Все общества создают такие телесные формы. Факторы, определяющие их структуру, отражают иерархию общества, экономическую диспропорцию в нем, представления о религиозной вере и другие отличительные признаки, действующие в общественной сфере. Для простоты в книге я везде использую термин «габитус», однако нужно понимать, что, с точки зрения современной терминологии, мы говорим о habiti — множестве вариантов габитуса, отражающих различие между классами, этническую принадлежность, пол и возраст. Я использую термин «габитус», так как чувственно-социальный опыт, получаемый в клубной среде, обнажает габитус и раскрывает его «упорядочивающую структуру» вне зависимости от того, каким габитусом обладает человек.

Следующий аспект габитуса, который исследует П. Бур-дье, — это собственная логика переживаемых практик. Это не обязательно рациональная форма логики — это скорее чувственная, социальная и эмоциональная логика, пронизывающая разные виды практики, и, как замечает П. Бурдье:


Идея практической логики, «логики в себе», не подверженной критической оценке или проверке логикой, — это терминологическое противоречие, не совместимое с логической логикой. Это парадоксальная логика — логика всей практики или даже практические соображения… Логика, которая, как и любая практическая логика, может быть понята только в действии, в движении, которое скрывает ее, делая бесконечной. Это создает аналитику серьезную проблему, которая может быть решена лишь посредством обращения к теории логической логики и практической логики. Профессионалы от логоса предпочитают, чтобы практика подкрепляла некоторые размышления, желательно логические [Op. cit. 92].
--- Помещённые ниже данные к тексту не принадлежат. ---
-- ==== Sys2Proof/Machine/Splits.lean ====
section
/-!
DEFINITION. Splits between issue groups: deferred records and merges (R105), yields (R114), the arbiter's order (R113),
recoverable faults (R358), the end of a debugger's step (R375).
-/

namespace Sys2Proof.Machine

/-! ## Records and merges (R105) -/

/-- A split whose deferred record names its own resume point takes the record's lanes; a suspended split does not, nor one whose
replayed issue group has not issued yet. -/
def Split.applyRecord (x : Split) : Split :=
  match x.record with
  | some (t, h, m) =>
      if t = x.pc && h == x.handler && x.word == 0 && !x.suspended then { x with mask := x.mask ||| m, record := .none }
      else x
  | .none => x

/-- The record of a merged split; none where two records name different targets (R105). -/
def mergedRecord (a b : Split) : Option (Option (BitVec 20 × Bool × LaneMask)) :=
  match a.record, b.record with
  | none, r => some r
  | r, none => some r
  | some (t, h, m), some (u, i, n) => if t = u && h == i then some (some (t, h, m ||| n)) else none

/-- Who issues in a stopped group: none where the group is not stopped, else the split that steps, if one does (R372, R375). -/
def GroupSys.stepper (y : GroupSys) : Option (Option Nat) := y.stop.map fun t => if t.ended then none else t.step

/-- Split `n` is frozen: by a trap, or by a stop of its group in which it does not step (R105, R353, R372, R375). -/
def Split.still (step : Option (Option Nat)) (n : Nat) (x : Split) : Bool :=
  x.frozen || match step with
    | some k => k != some n
    | none => false

/-- Resume points are equal and no split waits for a replay (R105). -/
def Split.matches (a b : Split) : Bool :=
  a.pc == b.pc && a.word == b.word && a.handler == b.handler && !a.suspended && !b.suspended

/-- The pages of a drop that covers two drops: every page where both are under way (R362, R382). -/
def mergedDrop (a b : Option (Option (Nat × Nat))) : Option (Option (Nat × Nat)) :=
  match a, b with
  | some _, some _ => some .none
  | .none, d => d
  | d, .none => d

/-- The split two merge into: the union of masks, the older age, no backward branches counted (R105). The spec says no more of the
merged split: it yields where both did, its wait for an issue begins anew, and it keeps what the lower split remembers of a held
word, else what the other does (DESIGN CHOICE, entry 80). -/
def Split.merge (a b : Split) (r : Option (BitVec 20 × Bool × LaneMask)) : Split :=
  { a with mask := a.mask ||| b.mask, record := r, age := min a.age b.age, back := 0,
           issuedAt := max a.issuedAt b.issuedAt, yielded := a.yielded && b.yielded, giveWay := a.giveWay && b.giveWay,
           waits := 0, starved := a.starved || b.starved, frozen := a.frozen || b.frozen,
           hold := match a.hold with | some h => some h | .none => b.hold,
           arrivals := if a.arrivals.isEmpty then b.arrivals else a.arrivals, drop := mergedDrop a.drop b.drop,
           passBreak := a.passBreak || b.passBreak }

/-- Splits `i` and `j` of a group merged into the lower number, if they may (R105, R347). -/
def mergePair (step : Option (Option Nat)) (t : Table Split) (e : Nat × Nat) : Table Split :=
  match t.at? e.1, t.at? e.2 with
  | some a, some b =>
      if a.matches b && a.still step e.1 == b.still step e.2 then
        match mergedRecord a b with
        | some r => (t.set e.1 (a.merge b r)).erase e.2
        | none => t
      else t
  | _, _ => t

/-- Every pair of split numbers, in the order in which the model merges them; the spec gives none (DESIGN CHOICE, entry 80). -/
def splitPairs : List (Nat × Nat) := [(0, 1), (0, 2), (0, 3), (1, 2), (1, 3), (2, 3)]

/-- The splits of a group after records are applied and splits merged (R105). -/
def mergeSplits (step : Option (Option Nat)) (t : Table Split) : Table Split :=
  splitPairs.foldl (mergePair step) (t.mapVal fun _ x => x.applyRecord)

/-- The split that split `n` has merged into: the lower number with its resume point. -/
def mergedNumber (before after : Table Split) (n : Nat) : Nat :=
  match after.at? n, before.at? n with
  | some _, _ => n
  | none, some x => ((after.find? fun e => e.2.matches x).map Prod.fst).getD n
  | none, none => n

namespace State

/-- Group slots of a core that hold a group (R125). -/
def groupsOn (s : State) (core : Nat) : List Nat :=
  (s.groups.filter fun e => e.1 / 16 == core && e.2.phase != .free).map Prod.fst

/-- R105 for one group: nothing changes where no record applies and no splits merge. The split a stop names is named by its new
number (R375). -/
def mergeGroup (s : State) (gk : Nat) : State :=
  let g := s.groupAt gk
  let y := s.sysAt gk
  let t := mergeSplits y.stepper g.splits
  if t = g.splits then s
  else
    let k := s.coreAt (coreOfKey gk)
    let last := k.lastIssued.map fun e =>
      if groupKey (coreOfKey gk) e.1 = gk then (e.1, mergedNumber g.splits t e.2) else e
    let s := (s.setGroupAt gk { g with splits := t }).setCoreAt (coreOfKey gk) { k with lastIssued := last }
    match y.stop with
    | some x => s.setSysAt gk { y with stop := some { x with split := mergedNumber g.splits t x.split } }
    | none => s

/-- R105 for every group of a core, at an issue decision. -/
def mergeCore (s : State) (core : Nat) : State := (s.groupsOn core).foldl mergeGroup s

/-! ## Yields (R111, R113, R114) -/

/-- A split whose backward transfers have reached 256 yields under rule 2 of R113, and its count resets (R114). -/
def backYield (s : State) : State :=
  let x := s.split
  if 256 ≤ x.back then s.setSplit { x with back := 0, giveWay := true } else s

/-! ## Recoverable faults (R358) -/

/-- The six words of a non-monotone-store record (R284, R358). -/
def recordArgs (r : NonMonotone) : Vector DWord 6 :=
  #v[r.addr, BitVec.ofNat 64 r.lane, r.stored, r.current, r.failed.extractLsb' 0 64, r.failed.extractLsb' 64 32 |>.setWidth 64]

/-- A group that holds a recoverable fault and has no handler at U posts it as an event, and goes on (R358). -/
def posted (s : State) (r : NonMonotone) : State :=
  { (s.setSys { s.gsys with pendingFault := none }).unclaimed s.gkey r with tick := s.tick + 1 }

/-- The recoverable fault a group holds is taken by the split about to issue, at U; without a handler it is posted as an
event and the group continues (R358). -/
def takeRecoverable (s : State) (r : NonMonotone) : State :=
  let x := s.split
  if tvecValid s.context.tvec then
    (s.setSys { s.gsys with pendingFault := none }).trapEntry .nonMonotone 0 r.addr (some r.lane) x.pc.toNat x.word (recordArgs r)
  else s.posted r

/-- The recoverable fault that the issuing group takes at this boundary (R358). A REGROUP that has met its partner issues with it
first (R135). -/
def recoverableDue (s : State) : Option NonMonotone :=
  if s.group.level = .u && s.gsys.before.isNone then s.gsys.pendingFault else none

/-! ## The arbiter (R113) -/

/-- A split that may issue: not frozen, not suspended, not at a TLBINV whose drop is under way, its group live and not stopped, or
stepping this split. -/
def eligible (s : State) (gk n : Nat) (x : Split) : Bool :=
  let g := s.groupAt gk
  (g.phase == .spawned || g.phase == .attached || g.phase == .detached) && x.missing.isEmpty && x.drop.isNone &&
  !x.still (s.sysAt gk).stepper n

/-- Splits of a core that may issue: slot, number and split. -/
def candidates (s : State) (core : Nat) : List (Nat × Nat × Split) :=
  ((s.groupsOn core).map fun gk =>
    ((s.groupAt gk).splits.filter fun e => s.eligible gk e.1 e.2).map fun e => (gk % 16, e.1, e.2)).flatten

/-- A split is the only one of its core that may issue: no choice of the arbiter stands against it (R113). -/
def soleChoice (s : State) (core slot n : Nat) : Bool := (s.candidates core).all fun e => e.1 == slot && e.2.1 == n

/-- The older of two splits goes first; of one age, the lower group slot, then the lower split number (R113). -/
def olderThan (a b : Nat × Nat × Split) : Bool :=
  a.2.2.age < b.2.2.age || (a.2.2.age == b.2.2.age && (a.1 < b.1 || (a.1 == b.1 && a.2.1 < b.2.1)))

def insertByAge (a : Nat × Nat × Split) : List (Nat × Nat × Split) → List (Nat × Nat × Split)
  | [] => [a]
  | b :: rest => if olderThan a b then a :: b :: rest else b :: insertByAge a rest

def byAge (l : List (Nat × Nat × Split)) : List (Nat × Nat × Split) := l.foldr insertByAge []

/-- A split on a clock on which it does not issue: one that was ready has waited one clock more; its yields are spent (R111, R113).
For one that was not ready the bound begins again (R115). -/
def passedOver (ready : Bool) (x : Split) : Split :=
  { x with yielded := false, giveWay := false, waits := if ready then x.waits + 1 else 0, starved := ready && x.starved }

/-- Ready without issuing for 4,096 consecutive clocks of its core (R113 rule 1, R115). -/
def starving (x : Split) : Bool := x.starved || 4096 ≤ x.waits

/-- The splits of a core in the order in which the arbiter prefers them (R113): one that has yielded under R111 stands behind every
other, one that yields under R114 is not preferred for having issued last. -/
def arbiterOrder (s : State) (core : Nat) : List (Nat × Nat × Split) :=
  let l := byAge (s.candidates core)
  let starved := l.filter fun e => starving e.2.2
  let rest := l.filter fun e => !starving e.2.2
  let isLast := fun (e : Nat × Nat × Split) => (s.coreAt core).lastIssued == some (e.1, e.2.1) &&
    s.now ≤ e.2.2.issuedAt + 1 && !e.2.2.yielded && !e.2.2.giveWay
  let yields := fun (e : Nat × Nat × Split) => e.2.2.yielded
  starved ++ rest.filter isLast ++ (rest.filter fun e => !isLast e && !yields e) ++ rest.filter yields

/-! ## Debugger (R372 to R375) -/

/-- A breakpoint register armed at an address (R373). -/
def armedAt (b : DWord) (va : Nat) : Bool := b.getLsbD 63 && (b.extractLsb' 0 60).toNat == va

/-- The issuing split is about to issue word 0 of an armed packet, and not for the first time after a release (R373). -/
def atBreakpoint (s : State) : Bool :=
  let x := s.split
  s.context.dbg && x.word == 0 && !x.passBreak &&
  s.core.bkpt.toList.any fun b => armedAt b (s.packetAddress x)

/-- The end of a step: splits merge, frozen ones included, and the group is stopped with WHY 3 (R375). -/
def stepEnd (s : State) : State :=
  let before := s.group.splits
  let s := s.mergeGroup s.gkey
  let s := { s with cur := { s.cur with split := mergedNumber before s.group.splits s.cur.split } }
  { s.debugStop 3 with tick := s.tick }

/-- The stepping split has left the packet that it stepped from, or begins it again (R375). -/
def stepDone (s : State) : Bool :=
  let x := s.split
  match s.gsys.stop with
  | some st => st.step == some s.cur.split && s.last != .held && s.last != .suspended &&
      (x.word == 0 || st.packet != some (x.pc, x.handler))
  | none => false

/-- A step whose packet has been issued is over; its end is still to come (R375). -/
def stepOver (s : State) : State :=
  if s.stepDone then
    s.setSys { s.gsys with stop := s.gsys.stop.map fun t => { t with ended := true } }
  else s

/-! ## After an issue group -/

/-- NOPs at the end of a packet take no clock: the split stands at the next packet (R66). -/
def skipNops (s : State) : State :=
  let x := s.split
  match x.packet with
  | some p => if x.word ≠ 0 && p.nopsFrom x.word then s.setSplit { x with pc := x.pc + 1, word := 0, packet := none } else s
  | none => s

/-- What follows an issue group of a split that has not been held: NOPs skipped, a yield, the end of a step in sight; the
core remembers who issued and when (R66, R113, R114, R375). -/
def afterIssue (s : State) (core slot n : Nat) : State :=
  let s := if s.last = .killed then s else s.skipNops.backYield.stepOver
  s.setCoreAt core { s.coreAt core with lastIssued := some (slot, n), turnAt := some s.now }

end State

end Sys2Proof.Machine
end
Проблема состоит в том, что когда кто-то вроде меня пытается разобраться с практиками, он склонен представлять их слишком аккуратно и логично, так как это необходимо, чтобы написать о них книгу и выглядеть умным. Клаббинг нелогичен, но нелогичен и привычный мир. Габитус просто дает возможность считать что-то более логичным, чем что-то другое, наполняя это что-то ощущением социальной и моральной значимости, отрицаемой клубной жизнью. Получается, что в клаббинге мы ищем разрушения габитуса, имеющего собственную социальную и эмпирическую логику, вытекающую из разницы между социальной логикой, управляющей некоторыми сторонами досуга, и логикой повседневной жизни. Логика клубной практики радикально отличается от логики повседневной практики. Она существует вопреки этой практике и вопреки чувственным параметрам, установленным габитусом.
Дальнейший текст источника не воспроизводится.